Ontem ainda caiu mais um aguaceiro fraco ao início da tarde, mas após a sua passagem o céu abriu gradualmente e a tarde foi pouco nublada e amena. 
Hoje o dia foi agradável e soalheiro, com alguma nebulosidade que foi aumentando ao longo da tarde. Deve ter chovido durante a madrugada, pois o chão estava molhado ao inicio da manhã 

A estação ainda não recuperou o sinal


----------



## jamestorm (22 Fev 2021 às 20:13)

Boa Noite, tive problemas com o comp e nao consegui acompanhar os últimos dias, Só no Sábado foram mais de* 55mm* por aqui. Ruas alagadas, Rio Alenquer em níveis bastante altos...embora longe de Cheia,
Tem sido um bom Fevereiro quanto a chuva!


----------



## guisilva5000 (22 Fev 2021 às 20:55)

Jamor provavelmente no pico de cheia a entrar no túnel da A5, dia 22.


----------



## Pedro1993 (22 Fev 2021 às 21:07)

Hoje a mdrugada foi bem fresca, ás 7 da manhã estavam 2ºC, e hoje fui realizar uns trabalhos até á zona de Arraiolos, e durante a viagem vi a presença de geada, em muitas zonas baixas, logo depois de Coruche, por lá esteve até um dia bem agradável, sempre com o sol a marcar presença.


----------



## LMMS (22 Fev 2021 às 23:41)

Boa Noite a todos,
Minha primeira contribuição para o Forum.
Deixo alguns dados da tormenta Karim registados por estações do SNIRH.
Velocidade do vento por m/s e precipitação ambos dados horários, das estações mais perto do Concelho de Cascais (onde moro) com dados disponíveis para já.
Foi Alcanena que registou a media horaria mais alta às 06h:00m com 6.3 m/s (22.68km/h)
Em termos de precipitação foi V.F. de Xira que registou às 15h:00m 8.9 m/m.
Curioso ver que a esta hora o vento era residual em V.F. de Xira quando chovia com mais intensidade e praticamente caiu de 5.9 m/s às 13h00 para calmaria às 15h00.


----------



## "Charneca" Mundial (22 Fev 2021 às 23:42)

LMMS disse:


> Boa Noite a todos,
> Minha primeira contribuição para o Forum.
> Deixo alguns dados da tormenta Karim registados por estações do SNIRH.
> Velocidade do vento por m/s e precipitação ambos dados horários, das estações mais perto do Concelho de Cascais (onde moro) com dados disponíveis para já.
> ...


Bem-vindo ao fórum!

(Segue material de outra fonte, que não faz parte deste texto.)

-- ==== Sys2Proof/Machine/Integer.lean ====
section
/-! DEFINITION. The integer, immediate, bit-field and unary instructions (R108 to R114). None of them raises an
exception of its own. -/

namespace Sys2Proof.Machine

open Sys2Proof

/-- An operation of two registers (R108). -/
def aluOp (s : State) (c : CoreId) (f : Form) (gd ga gb : Reg) (op : Word → Word → Word) : State :=
  regInstr s c (plain f) gd fun k => op (k.reg ga) (k.reg gb)

/-- A unary operation or one with an immediate (R109, R112, R113). -/
def unOp (s : State) (c : CoreId) (f : Form) (gd ga : Reg) (op : Word → Word) : State :=
  regInstr s c (plain f) gd fun k => op (k.reg ga)

/-- A bit-field instruction; R114 bounds its field. -/
def bfOp (s : State) (c : CoreId) (gd : Reg) (pos len : BitVec 6) (op : Core → Word) : State :=
  regInstr s c { plain .long with bad := if bfOk pos.toNat len.toNat then none else some 1 } gd op

/-! ## Operations of two registers (R108 to R111) -/

/-- ADD (R108). -/
def execAdd (c : CoreId) (f : Form) (gd ga gb : Reg) (s : State) : Host.Outcome State Fault Refusal :=
  .next (aluOp s c f gd ga gb (fun a b => a + b))

/-- SUB (R108). -/
def execSub (c : CoreId) (f : Form) (gd ga gb : Reg) (s : State) : Host.Outcome State Fault Refusal :=
  .next (aluOp s c f gd ga gb (fun a b => a - b))

/-- AND (R108). -/
def execAnd (c : CoreId) (f : Form) (gd ga gb : Reg) (s : State) : Host.Outcome State Fault Refusal :=
  .next (aluOp s c f gd ga gb (fun a b => a &&& b))

/-- OR (R108). -/
def execOr (c : CoreId) (f : Form) (gd ga gb : Reg) (s : State) : Host.Outcome State Fault Refusal :=
  .next (aluOp s c f gd ga gb (fun a b => a ||| b))

/-- XOR (R108). -/
def execXor (c : CoreId) (f : Form) (gd ga gb : Reg) (s : State) : Host.Outcome State Fault Refusal :=
  .next (aluOp s c f gd ga gb (fun a b => a ^^^ b))

/-- ANDN (R108). -/
def execAndn (c : CoreId) (f : Form) (gd ga gb : Reg) (s : State) : Host.Outcome State Fault Refusal :=
  .next (aluOp s c f gd ga gb (fun a b => a &&& ~~~b))

/-- SLL (R108). -/
def execSll (c : CoreId) (f : Form) (gd ga gb : Reg) (s : State) : Host.Outcome State Fault Refusal :=
  .next (aluOp s c f gd ga gb (fun a b => sllW a (shAmt b)))

/-- SRL (R108). -/
def execSrl (c : CoreId) (f : Form) (gd ga gb : Reg) (s : State) : Host.Outcome State Fault Refusal :=
  .next (aluOp s c f gd ga gb (fun a b => srlW a (shAmt b)))

/-- SRA (R108). -/
def execSra (c : CoreId) (f : Form) (gd ga gb : Reg) (s : State) : Host.Outcome State Fault Refusal :=
  .next (aluOp s c f gd ga gb (fun a b => sraW a (shAmt b)))

/-- ROL (R108). -/
def execRol (c : CoreId) (f : Form) (gd ga gb : Reg) (s : State) : Host.Outcome State Fault Refusal :=
  .next (aluOp s c f gd ga gb (fun a b => rolW a (shAmt b)))

/-- SLT (R108). -/
def execSlt (c : CoreId) (f : Form) (gd ga gb : Reg) (s : State) : Host.Outcome State Fault Refusal :=
  .next (aluOp s c f gd ga gb (fun a b => w01 (decide (a.toInt < b.toInt))))

/-- SLTU (R108). -/
def execSltu (c : CoreId) (f : Form) (gd ga gb : Reg) (s : State) : Host.Outcome State Fault Refusal :=
  .next (aluOp s c f gd ga gb (fun a b => w01 (decide (a.toNat < b.toNat))))

/-- SEQ (R108). -/
def execSeq (c : CoreId) (f : Form) (gd ga gb : Reg) (s : State) : Host.Outcome State Fault Refusal :=
  .next (aluOp s c f gd ga gb (fun a b => w01 (decide (a = b))))

/-- SNE (R108). -/
def execSne (c : CoreId) (f : Form) (gd ga gb : Reg) (s : State) : Host.Outcome State Fault Refusal :=
  .next (aluOp s c f gd ga gb (fun a b => w01 (decide (a ≠ b))))

/-- MIN (R108). -/
def execMin (c : CoreId) (f : Form) (gd ga gb : Reg) (s : State) : Host.Outcome State Fault Refusal :=
  .next (aluOp s c f gd ga gb minS)

/-- MAX (R108). -/
def execMax (c : CoreId) (f : Form) (gd ga gb : Reg) (s : State) : Host.Outcome State Fault Refusal :=
  .next (aluOp s c f gd ga gb maxS)

/-- SLE (R108). -/
def execSle (c : CoreId) (f : Form) (gd ga gb : Reg) (s : State) : Host.Outcome State Fault Refusal :=
  .next (aluOp s c f gd ga gb (fun a b => w01 (decide (a.toInt ≤ b.toInt))))

/-- SLEU (R108). -/
def execSleu (c : CoreId) (f : Form) (gd ga gb : Reg) (s : State) : Host.Outcome State Fault Refusal :=
  .next (aluOp s c f gd ga gb (fun a b => w01 (decide (a.toNat ≤ b.toNat))))

/-- MINU (R108). -/
def execMinu (c : CoreId) (f : Form) (gd ga gb : Reg) (s : State) : Host.Outcome State Fault Refusal :=
  .next (aluOp s c f gd ga gb minU)

/-- MAXU (R108). -/
def execMaxu (c : CoreId) (f : Form) (gd ga gb : Reg) (s : State) : Host.Outcome State Fault Refusal :=
  .next (aluOp s c f gd ga gb maxU)

/-- CARRY (R108). -/
def execCarry (c : CoreId) (gd ga gb : Reg) (s : State) : Host.Outcome State Fault Refusal :=
  .next (aluOp s c .long gd ga gb carryW)

/-- ABSD (R108). -/
def execAbsd (c : CoreId) (gd ga gb : Reg) (s : State) : Host.Outcome State Fault Refusal :=
  .next (aluOp s c .long gd ga gb absdW)

/-- ADDS (R108). -/
def execAdds (c : CoreId) (gd ga gb : Reg) (s : State) : Host.Outcome State Fault Refusal :=
  .next (aluOp s c .long gd ga gb adds)

/-- SUBS (R108). -/
def execSubs (c : CoreId) (gd ga gb : Reg) (s : State) : Host.Outcome State Fault Refusal :=
  .next (aluOp s c .long gd ga gb subs)

/-- DIV (R108, R110). -/
def execDiv (c : CoreId) (gd ga gb : Reg) (s : State) : Host.Outcome State Fault Refusal :=
  .next (aluOp s c .long gd ga gb divW)

/-- DIVU (R108, R110). -/
def execDivu (c : CoreId) (gd ga gb : Reg) (s : State) : Host.Outcome State Fault Refusal :=
  .next (aluOp s c .long gd ga gb divuW)

/-- REM (R108, R110). -/
def execRem (c : CoreId) (gd ga gb : Reg) (s : State) : Host.Outcome State Fault Refusal :=
  .next (aluOp s c .long gd ga gb remW)

/-- REMU (R108, R110). -/
def execRemu (c : CoreId) (gd ga gb : Reg) (s : State) : Host.Outcome State Fault Refusal :=
  .next (aluOp s c .long gd ga gb remuW)

/-- HADD (R108, R111). -/
def execHadd (c : CoreId) (gd ga gb : Reg) (s : State) : Host.Outcome State Fault Refusal :=
  .next (aluOp s c .long gd ga gb (halves fun x y => x + y))

/-- HSUB (R108, R111). -/
def execHsub (c : CoreId) (gd ga gb : Reg) (s : State) : Host.Outcome State Fault Refusal :=
  .next (aluOp s c .long gd ga gb (halves fun x y => x - y))

/-- HADDS (R108, R111). -/
def execHadds (c : CoreId) (gd ga gb : Reg) (s : State) : Host.Outcome State Fault Refusal :=
  .next (aluOp s c .long gd ga gb (halves hadds))

/-- HSUBS (R108, R111). -/
def execHsubs (c : CoreId) (gd ga gb : Reg) (s : State) : Host.Outcome State Fault Refusal :=
  .next (aluOp s c .long gd ga gb (halves hsubs))

/-! ## Immediates and bit fields (R109, R113, R114) -/

/-- ADDI (R113). -/
def execAddi (c : CoreId) (f : Form) (gd ga : Reg) (imm : BitVec 31) (s : State) : Host.Outcome State Fault Refusal :=
  .next (unOp s c f gd ga fun a => a + imm.signExtend 48)

/-- SLLI (R109, R113). -/
def execSlli (c : CoreId) (gd ga : Reg) (amt : BitVec 6) (s : State) : Host.Outcome State Fault Refusal :=
  .next (unOp s c .short gd ga fun a => sllW a amt.toNat)

/-- SRLI (R109, R113). -/
def execSrli (c : CoreId) (gd ga : Reg) (amt : BitVec 6) (s : State) : Host.Outcome State Fault Refusal :=
  .next (unOp s c .short gd ga fun a => srlW a amt.toNat)

/-- SRAI (R109, R113). -/
def execSrai (c : CoreId) (gd ga : Reg) (amt : BitVec 6) (s : State) : Host.Outcome State Fault Refusal :=
  .next (unOp s c .short gd ga fun a => sraW a amt.toNat)

/-- ROLI (R109, R113). -/
def execRoli (c : CoreId) (gd ga : Reg) (amt : BitVec 6) (s : State) : Host.Outcome State Fault Refusal :=
  .next (unOp s c .short gd ga fun a => rolW a amt.toNat)

/-- ANDI (R113). -/
def execAndi (c : CoreId) (gd ga : Reg) (imm : BitVec 31) (s : State) : Host.Outcome State Fault Refusal :=
  .next (unOp s c .long gd ga fun a => a &&& imm.signExtend 48)

/-- ORI (R113). -/
def execOri (c : CoreId) (gd ga : Reg) (imm : BitVec 31) (s : State) : Host.Outcome State Fault Refusal :=
  .next (unOp s c .long gd ga fun a => a ||| imm.signExtend 48)

/-- XORI (R113). -/
def execXori (c : CoreId) (gd ga : Reg) (imm : BitVec 31) (s : State) : Host.Outcome State Fault Refusal :=
  .next (unOp s c .long gd ga fun a => a ^^^ imm.signExtend 48)

/-- MOVI (R113). -/
def execMovi (c : CoreId) (f : Form) (gd : Reg) (imm : BitVec 36) (s : State) : Host.Outcome State Fault Refusal :=
  .next (regInstr s c (plain f) gd fun _ => imm.signExtend 48)

/-- LDIH (R113). -/
def execLdih (c : CoreId) (gd : Reg) (imm : BitVec 24) (s : State) : Host.Outcome State Fault Refusal :=
  .next (regInstr s c (plain .long) gd fun k => ldih (k.reg gd) imm)

/-- ADDPC (R113): the word address of the word that holds the instruction, plus the immediate. -/
def execAddpc (c : CoreId) (gd : Reg) (imm : BitVec 36) (s : State) : Host.Outcome State Fault Refusal :=
  .next (regInstr s c (plain .long) gd fun k => (k.pc >>> 1) + imm.signExtend 48)

/-- EXTU (R113, R114). -/
def execExtu (c : CoreId) (gd ga : Reg) (pos len : BitVec 6) (s : State) : Host.Outcome State Fault Refusal :=
  .next (bfOp s c gd pos len fun k => extu (k.reg ga) pos.toNat len.toNat)

/-- EXTS (R113, R114). -/
def execExts (c : CoreId) (gd ga : Reg) (pos len : BitVec 6) (s : State) : Host.Outcome State Fault Refusal :=
  .next (bfOp s c gd pos len fun k => exts (k.reg ga) pos.toNat len.toNat)

/-- DEP (R113, R114). -/
def execDep (c : CoreId) (gd ga : Reg) (pos len : BitVec 6) (s : State) : Host.Outcome State Fault Refusal :=
  .next (bfOp s c gd pos len fun k => depW (k.reg gd) (k.reg ga) pos.toNat len.toNat)

/-- DEPZ (R113, R114). -/
def execDepz (c : CoreId) (gd ga : Reg) (pos len : BitVec 6) (s : State) : Host.Outcome State Fault Refusal :=
  .next (bfOp s c gd pos len fun k => depz (k.reg ga) pos.toNat len.toNat)

/-! ## Unary operations (R112) -/

/-- MOV (R112). -/
def execMov (c : CoreId) (f : Form) (gd ga : Reg) (s : State) : Host.Outcome State Fault Refusal :=
  .next (unOp s c f gd ga (fun a => a))

/-- NEG (R112). -/
def execNeg (c : CoreId) (f : Form) (gd ga : Reg) (s : State) : Host.Outcome State Fault Refusal :=
  .next (unOp s c f gd ga (fun a => 0 - a))

/-- NOT (R112). -/
def execNot (c : CoreId) (f : Form) (gd ga : Reg) (s : State) : Host.Outcome State Fault Refusal :=
  .next (unOp s c f gd ga (fun a => ~~~a))

/-- ABS (R112). -/
def execAbs (c : CoreId) (f : Form) (gd ga : Reg) (s : State) : Host.Outcome State Fault Refusal :=
  .next (unOp s c f gd ga absW)

/-- CLZ (R112). -/
def execClz (c : CoreId) (f : Form) (gd ga : Reg) (s : State) : Host.Outcome State Fault Refusal :=
  .next (unOp s c f gd ga clzW)

/-- CTZ (R112). -/
def execCtz (c : CoreId) (f : Form) (gd ga : Reg) (s : State) : Host.Outcome State Fault Refusal :=
  .next (unOp s c f gd ga ctzW)

/-- POPC (R112). -/
def execPopc (c : CoreId) (f : Form) (gd ga : Reg) (s : State) : Host.Outcome State Fault Refusal :=
  .next (unOp s c f gd ga popcW)

/-- SXH (R112). -/
def execSxh (c : CoreId) (f : Form) (gd ga : Reg) (s : State) : Host.Outcome State Fault Refusal :=
  .next (unOp s c f gd ga sxh)

/-- SXB (R112). -/
def execSxb (c : CoreId) (f : Form) (gd ga : Reg) (s : State) : Host.Outcome State Fault Refusal :=
  .next (unOp s c f gd ga sxb)

/-- ZXH (R112). -/
def execZxh (c : CoreId) (f : Form) (gd ga : Reg) (s : State) : Host.Outcome State Fault Refusal :=
  .next (unOp s c f gd ga zxh)

/-- ZXB (R112). -/
def execZxb (c : CoreId) (f : Form) (gd ga : Reg) (s : State) : Host.Outcome State Fault Refusal :=
  .next (unOp s c f gd ga zxb)

/-- SWPH (R112). -/
def execSwph (c : CoreId) (f : Form) (gd ga : Reg) (s : State) : Host.Outcome State Fault Refusal :=
  .next (unOp s c f gd ga swph)

end Sys2Proof.Machine
end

Só para dizer que não consigo ver a imagem...


----------



## guisilva5000 (22 Fev 2021 às 23:51)

Chuvisca bem por aqui!


----------



## LMMS (23 Fev 2021 às 00:45)

Alguns dados de níveis hidrométricos de estações de Lisboa e Arredores onde se pode ver o impacto que teve com a tormenta Karim, todos os níveis a subir em flecha exceto a de V.F. de Xira.
As estações no gráfico são :
Estação agronómica Nacional em Oeiras, Laveiras, Ponte Cadafais que fica na Vala do Carregado, Ponte Preces fica a 3km Oeste do Carregado e a de V.F de Xira que fica mesmo no Rio Tejo.


----------



## Mammatus (23 Fev 2021 às 00:59)

Boa noite pessoal,

2ª feira serena, isto face à agitação do fim de semana. 
O dia começou fresco, mas após o nascer do sol a temperatura subiu rapidamente dando lugar uma manhã soalheira relativamente aprazível. 
Com o crescer do dia houve um aumento gradual de nebulosidade, esta associada à frente que afectou os Açores no fim de semana, como bem referiu o @"Charneca" Mundial.
Em suma, um dia com duas caras.

Extremos: *17.9ºC* / *6.8ºC*

A pressão atmosférica, à semelhança de ontem, segue a tendência de subida, é agora superior a *1025 hPa*.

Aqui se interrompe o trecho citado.